— Assigned task —
Look through the records, and whenever a line includes the word "FieldUse", copy it.

— Record set —

-- ==== Sys2Proof/WellFormed.lean ====
section
/-! DEFINITION. The form of a word: its opcode (R81), the engines that may run it, and the use it makes of each field of its
format (the encoding tables R118, R121–R141, R148, R196, R236, R261, R286, R313–R316, R337, R356 and R381). A use says which
bits of the field are defined; the others are reserved (RESERVED_FIELD, R60), and a value of the defined bits that the table
does not list is ILLEGAL_ENCODING. -/

namespace Sys2Proof

/-- The use of one field: the bits that are defined, and the values of those bits that the table lists (R60, R118). -/
structure Rule where
  mask : Nat
  ok : Nat → Bool

/-- A field of the word that carries value `val` at bits `off` and up, `width` bits wide. -/
structure FieldUse where
  off : Nat
  width : Nat
  val : Nat
  rule : Rule

/-- What the decoder must know of a word. -/
structure Form where
  opc : Nat
  seq : Seq
  payload : Nat
  engines : List Eng
  fields : List FieldUse

namespace Use

/-- A field the word does not use: every bit is reserved. -/
def no : Rule := ⟨0, fun _ => true⟩
/-- A field with every value defined. -/
def any : Rule := ⟨2 ^ 64 - 1, fun _ => true⟩
/-- A field whose values end below `n`. -/
def lt (n : Nat) : Rule := ⟨2 ^ 64 - 1, fun v => v < n⟩
/-- A field whose values run from 1 to below `n`. -/
def from1 (n : Nat) : Rule := ⟨2 ^ 64 - 1, fun v => 0 < v && v < n⟩
/-- A field with the listed values. -/
def oneOf (l : List Nat) : Rule := ⟨2 ^ 64 - 1, fun v => l.contains v⟩
/-- A field of which only the bits of `m` are defined. -/
def bits (m : Nat) : Rule := ⟨m, fun _ => true⟩
/-- The bits of `m` are defined when `b` holds, else none. -/
def bitsIf (b : Bool) (m : Nat) : Rule := bits (if b then m else 0)
/-- Only the bits of `m` are defined, and their value ends below `n`. -/
def bitsLt (m n : Nat) : Rule := ⟨m, fun v => v < n⟩
/-- A field whose legality is a condition on the whole word. -/
def holds (p : Prop) [Decidable p] : Rule := ⟨2 ^ 64 - 1, fun _ => decide p⟩

/-- The format tags of R40. -/
def legalTags : List Nat :=
  [0, 1, 2, 3, 4, 5, 6, 8, 9, 10, 0x14, 0x15, 0x16, 0x17]
def anyTag : Rule := oneOf legalTags
/-- A six-bit field whose low five bits are a tag of R40 and whose bit 5 is reserved (R148, R196). -/
def srcTag : Rule := ⟨31, fun v => legalTags.contains v⟩
/-- The tags of a tile register (R175): BF16, F16, F8A, F8B, F4, I8 and the scaled formats. -/
def tileTag : Rule := oneOf [2, 3, 4, 5, 6, 9, 0x14, 0x15, 0x16, 0x17]
/-- The unscaled tags (R148). -/
def unscaled : Rule := oneOf [0, 1, 2, 3, 4, 5, 6, 8, 9, 10]
/-- F32, BF16, F16, I32, I8 (R148). -/
def arith : Rule := oneOf [1, 2, 3, 8, 9]
/-- F32, BF16, F16 (R148). -/
def floats : Rule := oneOf [1, 2, 3]
def isFloatTag (t : Nat) : Bool := t == 1 || t == 2 || t == 3
def isIntTag (t : Nat) : Bool := t == 8 || t == 9
/-- RND is used by float forms, 0 to 5, and reserved for the others (R148). -/
def rndIf (b : Bool) : Rule := if b then lt 6 else no

/-- The control registers that some chapter defines; any other selector is ILLEGAL_ENCODING (R71, R91). -/
def definedCsel : List Nat :=
  [0x0, 0x1, 0x2, 0x10, 0x11, 0x12, 0x20, 0x21, 0x22, 0x30, 0x31, 0x40, 0x41, 0x42, 0x43, 0x44] ++
  [0x45, 0x46, 0x47, 0x48, 0x49, 0x4a, 0x4b, 0x4c, 0x4d, 0x4e, 0x4f, 0x50, 0x51, 0x60, 0x61, 0x62] ++
  [0x63, 0x64, 0x70, 0x71, 0x80, 0x81, 0x82, 0x83, 0x100, 0x101, 0x102, 0x103, 0x110, 0x111, 0x112, 0x113] ++
  [0x120, 0x121, 0x122, 0x123, 0x124, 0x125, 0x126, 0x130, 0x131, 0x132, 0x133, 0x134, 0x135, 0x136, 0x137, 0x140] ++
  [0x141, 0x142, 0x143, 0x150, 0x151, 0x152, 0x160, 0x161, 0x162, 0x163, 0x164, 0x165, 0x166, 0x167, 0x170, 0x171] ++
  [0x172, 0x173, 0x174, 0x175, 0x176, 0x177, 0x178, 0x179, 0x17a, 0x17b, 0x17c, 0x180, 0x181, 0x182, 0x183, 0x184] ++
  [0x185, 0x186, 0x187, 0x188, 0x189, 0x18a, 0x190, 0x191, 0x192, 0x193, 0x195, 0x196, 0x1a0]
def csel : Rule := oneOf definedCsel

/-- EXT and INS: the immediate holds position and width minus one, which must stay within 64 bits (R126). -/
def fieldPos : Rule := ⟨0xFFF, fun v => v % 64 + (v / 64 + 1) ≤ 64⟩

/-- A tower access with the global bit `g` of SUB set takes no direction; else COL is 0 to 4 (R68, R236). -/
def colRule (f : FmtC) (g : Nat) : Rule := if f.sub / 2 ^ g % 2 = 1 then no else lt 5

/-- The conditions of VCMP that its format has (R153). -/
def vcmpCc (t : Nat) : Rule :=
  if t = 1 then oneOf [0, 1, 2, 3, 4, 5, 12, 13] else if t = 8 then lt 12 else any

/-- The SUB bits of VREDMIN and VREDMAX (R148): scalar, index with a scalar destination, unsigned for integers. -/
def vredMask (f : FmtA) : Nat :=
  1 + (if f.sub % 2 = 1 then 4 else 0) + (if isIntTag f.fmt then 8 else 0)

/-- The SUB bits of VSCAN (R148): exclusive, the operation 0 to 2, unsigned for an integer min or max. -/
def vscanSub (f : FmtA) : Rule :=
  ⟨7 + (if isIntTag f.fmt && f.sub / 2 % 4 != 0 then 8 else 0), fun v => v / 2 % 4 < 3⟩

/-- FMT of the barrier and atomic words: order in the low two bits, scope 0 to 4 above (R316, R337). -/
def order (l : List Nat) : Rule := ⟨31, fun v => l.contains (v % 4) && decide (v / 4 < 5)⟩
/-- SZ of ATOM and RED: 32 or 64 bits, and 32 only for the float codes (R316). -/
def atomSz (f : FmtC) : Rule := if f.sub % 16 < 10 then oneOf [2, 3] else oneOf [2]
/-- SUB of ATOM and RED: the code from `lo` to `hi`, and bit 4 the global form (R316). -/
def atomCode (lo hi : Nat) : Rule := ⟨31, fun v => decide (lo ≤ v % 16) && decide (v % 16 ≤ hi)⟩
/-- CTGT of a channel word (R280): a FIFO, a scalar register or a stream port. -/
def ctgt (f : FmtE) : Rule :=
  if f.cmpl = 0 then bitsLt 7 6 else if f.cmpl = 1 then any else bits 15

end Use

namespace FmtB

/-- The immediate of format B: the sign-extended IMM shifted left by 16 × HI, kept to 64 bits (R67). -/
def imm64 (f : FmtB) : Nat :=
  ((BitVec.ofNat 48 f.imm).signExtend 64 <<< (16 * f.hi)).toNat

/-- A stride fits 48 bits, two's complement (R129). -/
def strideOk (f : FmtB) : Bool :=
  decide (f.imm64 < 2 ^ 47) || decide (2 ^ 64 - 2 ^ 47 ≤ f.imm64)

end FmtB


namespace Form

/-- The fields of format A with the uses that a table row gives them (R66). -/
def fieldsA (f : FmtA) (u0 u1 u2 u3 u4 u5 u6 u7 : Rule) : List FieldUse :=
  [⟨66, 6, f.dst, u0⟩, ⟨60, 6, f.oa, u1⟩, ⟨54, 6, f.ob, u2⟩, ⟨48, 6, f.oc, u3⟩, ⟨45, 3, f.mask, u4⟩, ⟨40, 5, f.fmt, u5⟩, ⟨37, 3, f.rnd, u6⟩, ⟨32, 5, f.sub, u7⟩, ⟨0, 32, f.low, Use.no⟩]

/-- The operand bits of format A. -/
def packA (f : FmtA) : Nat :=
  f.dst * 2 ^ 66 + f.oa * 2 ^ 60 + f.ob * 2 ^ 54 + f.oc * 2 ^ 48 + f.mask * 2 ^ 45 + f.fmt * 2 ^ 40 + f.rnd * 2 ^ 37 + f.sub * 2 ^ 32 + f.low

/-- The fields of format A read from the operand bits. -/
def unpackA (n : Nat) : FmtA :=
  ⟨n / 2 ^ 66 % 2 ^ 6, n / 2 ^ 60 % 2 ^ 6, n / 2 ^ 54 % 2 ^ 6, n / 2 ^ 48 % 2 ^ 6, n / 2 ^ 45 % 2 ^ 3, n / 2 ^ 40 % 2 ^ 5, n / 2 ^ 37 % 2 ^ 3, n / 2 ^ 32 % 2 ^ 5, n % 2 ^ 32⟩

/-- Every field of format A fits its width. -/
def inRangeA (f : FmtA) : Bool :=
  decide (f.dst < 2 ^ 6) && decide (f.oa < 2 ^ 6) && decide (f.ob < 2 ^ 6) && decide (f.oc < 2 ^ 6) && decide (f.mask < 2 ^ 3) && decide (f.fmt < 2 ^ 5) && decide (f.rnd < 2 ^ 3) && decide (f.sub < 2 ^ 5) && decide (f.low < 2 ^ 32)

/-- The fields of format B with the uses that a table row gives them (R67). -/
def fieldsB (f : FmtB) (u0 u1 u2 u3 u4 : Rule) : List FieldUse :=
  [⟨66, 6, f.dst, u0⟩, ⟨60, 6, f.oa, u1⟩, ⟨56, 4, f.sub, u2⟩, ⟨54, 2, f.hi, u3⟩, ⟨48, 6, f.rsv, Use.no⟩, ⟨0, 48, f.imm, u4⟩]

/-- The operand bits of format B. -/
def packB (f : FmtB) : Nat :=
  f.dst * 2 ^ 66 + f.oa * 2 ^ 60 + f.sub * 2 ^ 56 + f.hi * 2 ^ 54 + f.rsv * 2 ^ 48 + f.imm

/-- The fields of format B read from the operand bits. -/
def unpackB (n : Nat) : FmtB :=
  ⟨n / 2 ^ 66 % 2 ^ 6, n / 2 ^ 60 % 2 ^ 6, n / 2 ^ 56 % 2 ^ 4, n / 2 ^ 54 % 2 ^ 2, n / 2 ^ 48 % 2 ^ 6, n % 2 ^ 48⟩

/-- Every field of format B fits its width. -/
def inRangeB (f : FmtB) : Bool :=
  decide (f.dst < 2 ^ 6) && decide (f.oa < 2 ^ 6) && decide (f.sub < 2 ^ 4) && decide (f.hi < 2 ^ 2) && decide (f.rsv < 2 ^ 6) && decide (f.imm < 2 ^ 48)

/-- The fields of format C with the uses that a table row gives them (R68). -/
def fieldsC (f : FmtC) (u0 u1 u2 u3 u4 u5 u6 u7 u8 u9 : Rule) : List FieldUse :=
  [⟨66, 6, f.data, u0⟩, ⟨60, 6, f.base, u1⟩, ⟨57, 3, f.mask, u2⟩, ⟨52, 5, f.fmt, u3⟩, ⟨49, 3, f.col, u4⟩, ⟨48, 1, f.s, u5⟩, ⟨46, 2, f.sz, u6⟩, ⟨40, 6, f.aux, u7⟩, ⟨14, 26, f.disp, u8⟩, ⟨9, 5, f.sub, u9⟩, ⟨0, 9, f.low, Use.no⟩]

— Response to this exercise —
structure FieldUse where
  fields : List FieldUse
def fieldsA (f : FmtA) (u0 u1 u2 u3 u4 u5 u6 u7 : Rule) : List FieldUse :=
def fieldsB (f : FmtB) (u0 u1 u2 u3 u4 : Rule) : List FieldUse :=
def fieldsC (f : FmtC) (u0 u1 u2 u3 u4 u5 u6 u7 u8 u9 : Rule) : List FieldUse :=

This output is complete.